--- Your assignment ---
Below are the entries; give again exactly the lines from the one mentioning "def Cast.setReel (c" through the one mentioning "((if res then", inclusive.

[[ Input for this task open ]]

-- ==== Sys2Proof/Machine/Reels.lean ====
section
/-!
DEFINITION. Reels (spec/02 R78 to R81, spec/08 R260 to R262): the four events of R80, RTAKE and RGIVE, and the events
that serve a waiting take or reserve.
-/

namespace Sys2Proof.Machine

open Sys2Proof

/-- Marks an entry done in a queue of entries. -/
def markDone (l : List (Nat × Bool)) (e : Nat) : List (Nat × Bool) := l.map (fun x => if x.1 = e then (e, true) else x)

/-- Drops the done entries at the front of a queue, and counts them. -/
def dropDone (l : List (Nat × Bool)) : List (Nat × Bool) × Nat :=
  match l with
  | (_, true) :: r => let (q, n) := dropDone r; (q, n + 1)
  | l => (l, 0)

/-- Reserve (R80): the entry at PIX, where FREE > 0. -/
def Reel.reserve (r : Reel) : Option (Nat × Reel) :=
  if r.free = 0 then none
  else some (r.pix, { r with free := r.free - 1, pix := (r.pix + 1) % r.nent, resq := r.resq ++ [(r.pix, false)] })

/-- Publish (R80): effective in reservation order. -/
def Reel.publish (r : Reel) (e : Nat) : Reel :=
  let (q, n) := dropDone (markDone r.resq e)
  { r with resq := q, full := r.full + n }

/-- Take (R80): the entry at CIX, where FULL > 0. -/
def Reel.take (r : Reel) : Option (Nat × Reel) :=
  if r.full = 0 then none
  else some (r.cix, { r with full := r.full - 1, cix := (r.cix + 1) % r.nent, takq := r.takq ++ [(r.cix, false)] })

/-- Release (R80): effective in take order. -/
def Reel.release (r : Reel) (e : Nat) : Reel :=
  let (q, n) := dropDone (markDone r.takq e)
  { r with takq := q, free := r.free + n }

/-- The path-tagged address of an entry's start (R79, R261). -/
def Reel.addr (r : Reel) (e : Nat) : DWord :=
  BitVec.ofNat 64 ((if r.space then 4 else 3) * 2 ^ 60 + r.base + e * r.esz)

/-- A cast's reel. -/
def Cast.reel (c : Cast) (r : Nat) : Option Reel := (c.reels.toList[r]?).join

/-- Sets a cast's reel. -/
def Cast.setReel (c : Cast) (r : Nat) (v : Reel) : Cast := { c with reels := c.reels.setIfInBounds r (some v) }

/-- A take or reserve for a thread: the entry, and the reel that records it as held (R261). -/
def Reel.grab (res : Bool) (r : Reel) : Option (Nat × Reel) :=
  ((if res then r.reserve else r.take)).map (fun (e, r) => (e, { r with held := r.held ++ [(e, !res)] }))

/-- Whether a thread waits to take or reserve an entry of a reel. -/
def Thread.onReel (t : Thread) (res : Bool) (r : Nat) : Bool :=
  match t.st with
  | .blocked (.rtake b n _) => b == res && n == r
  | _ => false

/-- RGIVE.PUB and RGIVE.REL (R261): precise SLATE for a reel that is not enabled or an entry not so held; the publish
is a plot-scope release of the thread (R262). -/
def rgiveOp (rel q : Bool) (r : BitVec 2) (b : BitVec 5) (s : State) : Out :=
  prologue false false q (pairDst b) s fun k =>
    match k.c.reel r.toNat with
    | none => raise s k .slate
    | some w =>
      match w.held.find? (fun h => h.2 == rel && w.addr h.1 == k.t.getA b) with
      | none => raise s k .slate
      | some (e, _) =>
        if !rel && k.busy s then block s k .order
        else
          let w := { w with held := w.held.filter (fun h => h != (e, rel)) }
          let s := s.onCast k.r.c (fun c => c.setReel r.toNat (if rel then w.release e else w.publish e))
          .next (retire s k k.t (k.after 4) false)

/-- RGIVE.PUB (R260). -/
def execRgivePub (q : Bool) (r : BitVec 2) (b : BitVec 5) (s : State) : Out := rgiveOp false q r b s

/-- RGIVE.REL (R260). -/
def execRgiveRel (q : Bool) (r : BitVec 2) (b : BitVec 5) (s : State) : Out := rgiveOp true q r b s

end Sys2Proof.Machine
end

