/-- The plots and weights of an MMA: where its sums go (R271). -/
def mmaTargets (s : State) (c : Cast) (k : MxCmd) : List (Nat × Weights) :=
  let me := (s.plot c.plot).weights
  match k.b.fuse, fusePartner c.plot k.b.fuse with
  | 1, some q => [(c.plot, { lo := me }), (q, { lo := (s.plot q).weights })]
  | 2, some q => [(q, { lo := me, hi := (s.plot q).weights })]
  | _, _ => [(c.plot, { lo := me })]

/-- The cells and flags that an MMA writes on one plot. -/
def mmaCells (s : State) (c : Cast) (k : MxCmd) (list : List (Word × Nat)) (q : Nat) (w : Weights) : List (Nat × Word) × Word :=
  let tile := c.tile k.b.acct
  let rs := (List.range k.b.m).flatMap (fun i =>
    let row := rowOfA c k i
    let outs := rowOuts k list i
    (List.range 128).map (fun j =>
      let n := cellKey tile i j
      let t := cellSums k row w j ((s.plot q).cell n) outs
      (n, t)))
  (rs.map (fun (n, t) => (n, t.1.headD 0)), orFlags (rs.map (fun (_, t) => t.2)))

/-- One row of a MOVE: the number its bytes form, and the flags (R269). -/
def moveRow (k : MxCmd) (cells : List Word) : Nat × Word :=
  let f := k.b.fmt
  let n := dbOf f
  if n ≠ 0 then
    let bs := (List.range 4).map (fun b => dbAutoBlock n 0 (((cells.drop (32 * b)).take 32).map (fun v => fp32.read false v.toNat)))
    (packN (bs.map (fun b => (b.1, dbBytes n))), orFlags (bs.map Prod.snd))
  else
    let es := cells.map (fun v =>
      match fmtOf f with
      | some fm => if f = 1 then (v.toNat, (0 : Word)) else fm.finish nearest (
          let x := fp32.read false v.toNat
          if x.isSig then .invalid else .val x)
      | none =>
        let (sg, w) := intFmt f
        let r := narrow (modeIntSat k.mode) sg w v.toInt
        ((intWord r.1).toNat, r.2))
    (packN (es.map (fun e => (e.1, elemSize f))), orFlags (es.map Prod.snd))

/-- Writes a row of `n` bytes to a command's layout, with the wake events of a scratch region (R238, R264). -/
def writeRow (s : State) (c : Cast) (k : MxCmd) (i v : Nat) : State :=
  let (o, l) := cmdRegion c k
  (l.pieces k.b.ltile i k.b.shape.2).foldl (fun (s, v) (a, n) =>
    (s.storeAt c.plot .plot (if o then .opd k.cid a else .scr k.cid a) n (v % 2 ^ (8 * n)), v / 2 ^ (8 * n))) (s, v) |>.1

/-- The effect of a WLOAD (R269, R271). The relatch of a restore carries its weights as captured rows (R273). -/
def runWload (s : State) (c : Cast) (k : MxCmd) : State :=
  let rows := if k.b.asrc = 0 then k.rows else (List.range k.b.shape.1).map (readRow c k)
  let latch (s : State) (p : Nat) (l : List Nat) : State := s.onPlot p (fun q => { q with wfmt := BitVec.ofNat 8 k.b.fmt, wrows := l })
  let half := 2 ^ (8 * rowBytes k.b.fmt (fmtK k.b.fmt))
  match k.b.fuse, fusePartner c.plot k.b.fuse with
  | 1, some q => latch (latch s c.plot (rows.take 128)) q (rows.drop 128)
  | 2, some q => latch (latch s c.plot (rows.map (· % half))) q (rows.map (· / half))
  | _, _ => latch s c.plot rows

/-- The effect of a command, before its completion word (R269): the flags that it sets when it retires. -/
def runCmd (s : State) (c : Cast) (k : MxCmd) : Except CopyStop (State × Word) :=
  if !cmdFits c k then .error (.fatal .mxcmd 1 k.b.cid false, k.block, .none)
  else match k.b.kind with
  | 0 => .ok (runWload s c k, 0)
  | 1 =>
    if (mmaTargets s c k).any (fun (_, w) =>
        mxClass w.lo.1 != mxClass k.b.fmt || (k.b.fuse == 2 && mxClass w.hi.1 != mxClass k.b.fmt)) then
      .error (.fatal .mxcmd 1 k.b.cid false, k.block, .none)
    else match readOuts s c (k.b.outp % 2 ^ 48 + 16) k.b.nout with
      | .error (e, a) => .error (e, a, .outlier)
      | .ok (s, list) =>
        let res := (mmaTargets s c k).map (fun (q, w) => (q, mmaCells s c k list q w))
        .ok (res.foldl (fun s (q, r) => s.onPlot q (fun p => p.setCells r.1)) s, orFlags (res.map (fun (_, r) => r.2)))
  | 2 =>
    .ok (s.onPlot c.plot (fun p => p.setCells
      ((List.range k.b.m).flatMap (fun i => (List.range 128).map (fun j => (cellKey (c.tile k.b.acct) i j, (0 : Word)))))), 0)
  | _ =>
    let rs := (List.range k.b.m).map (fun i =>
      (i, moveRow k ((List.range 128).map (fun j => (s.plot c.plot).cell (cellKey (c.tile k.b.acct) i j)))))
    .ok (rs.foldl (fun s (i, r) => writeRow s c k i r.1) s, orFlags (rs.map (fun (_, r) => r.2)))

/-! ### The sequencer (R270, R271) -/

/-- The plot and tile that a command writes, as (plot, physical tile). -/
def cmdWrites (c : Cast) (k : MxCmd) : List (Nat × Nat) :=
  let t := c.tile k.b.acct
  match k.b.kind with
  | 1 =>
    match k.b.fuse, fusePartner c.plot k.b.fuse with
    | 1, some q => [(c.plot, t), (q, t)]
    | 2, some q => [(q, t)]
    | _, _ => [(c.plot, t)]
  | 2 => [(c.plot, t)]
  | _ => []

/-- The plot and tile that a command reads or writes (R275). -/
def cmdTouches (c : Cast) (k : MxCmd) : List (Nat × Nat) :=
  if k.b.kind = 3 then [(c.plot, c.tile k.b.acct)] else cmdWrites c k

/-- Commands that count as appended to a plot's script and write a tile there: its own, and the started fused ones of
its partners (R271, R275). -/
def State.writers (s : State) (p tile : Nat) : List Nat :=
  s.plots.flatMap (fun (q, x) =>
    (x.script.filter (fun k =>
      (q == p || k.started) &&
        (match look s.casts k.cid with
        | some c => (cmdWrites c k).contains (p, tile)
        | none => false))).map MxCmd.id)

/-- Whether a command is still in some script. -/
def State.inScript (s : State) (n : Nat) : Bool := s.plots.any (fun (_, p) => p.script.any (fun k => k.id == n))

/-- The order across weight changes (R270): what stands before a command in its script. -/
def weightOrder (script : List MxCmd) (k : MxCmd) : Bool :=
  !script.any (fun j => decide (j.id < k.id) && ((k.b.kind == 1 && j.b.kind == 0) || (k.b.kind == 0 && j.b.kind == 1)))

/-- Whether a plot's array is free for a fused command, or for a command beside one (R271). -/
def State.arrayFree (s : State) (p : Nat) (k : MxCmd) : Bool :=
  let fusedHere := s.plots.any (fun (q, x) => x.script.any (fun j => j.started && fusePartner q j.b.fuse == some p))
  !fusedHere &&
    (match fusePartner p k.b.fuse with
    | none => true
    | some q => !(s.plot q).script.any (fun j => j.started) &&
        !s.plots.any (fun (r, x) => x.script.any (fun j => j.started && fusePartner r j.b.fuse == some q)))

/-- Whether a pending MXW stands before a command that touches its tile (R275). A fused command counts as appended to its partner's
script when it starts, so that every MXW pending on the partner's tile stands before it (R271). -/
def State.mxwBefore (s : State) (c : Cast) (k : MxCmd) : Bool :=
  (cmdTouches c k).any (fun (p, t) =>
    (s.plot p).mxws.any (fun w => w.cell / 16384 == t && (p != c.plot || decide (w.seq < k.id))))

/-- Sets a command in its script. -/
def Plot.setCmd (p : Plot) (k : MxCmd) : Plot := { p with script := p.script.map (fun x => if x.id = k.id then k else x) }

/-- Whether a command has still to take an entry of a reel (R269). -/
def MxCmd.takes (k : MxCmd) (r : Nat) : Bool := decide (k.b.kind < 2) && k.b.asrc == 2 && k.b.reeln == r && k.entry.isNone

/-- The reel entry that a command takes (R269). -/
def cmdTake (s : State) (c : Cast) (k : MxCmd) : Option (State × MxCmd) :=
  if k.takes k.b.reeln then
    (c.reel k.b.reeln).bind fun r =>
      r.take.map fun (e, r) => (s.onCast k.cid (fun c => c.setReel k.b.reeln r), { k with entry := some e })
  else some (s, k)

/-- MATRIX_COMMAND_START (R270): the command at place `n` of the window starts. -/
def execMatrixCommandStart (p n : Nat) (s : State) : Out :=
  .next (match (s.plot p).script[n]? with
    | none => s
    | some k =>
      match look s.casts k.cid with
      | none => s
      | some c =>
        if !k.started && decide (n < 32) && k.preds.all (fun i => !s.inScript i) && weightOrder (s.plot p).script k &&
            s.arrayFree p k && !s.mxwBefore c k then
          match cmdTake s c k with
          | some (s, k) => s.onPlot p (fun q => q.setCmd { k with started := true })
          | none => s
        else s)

[[ Input for this task closed ]]

--- Task answer ---
def Cast.setReel (c : Cast) (r : Nat) (v : Reel) : Cast := { c with reels := c.reels.setIfInBounds r (some v) }

/-- A take or reserve for a thread: the entry, and the reel that records it as held (R261). -/
def Reel.grab (res : Bool) (r : Reel) : Option (Nat × Reel) :=
  ((if res then r.reserve else r.take)).map (fun (e, r) => (e, { r with held := r.held ++ [(e, !res)] }))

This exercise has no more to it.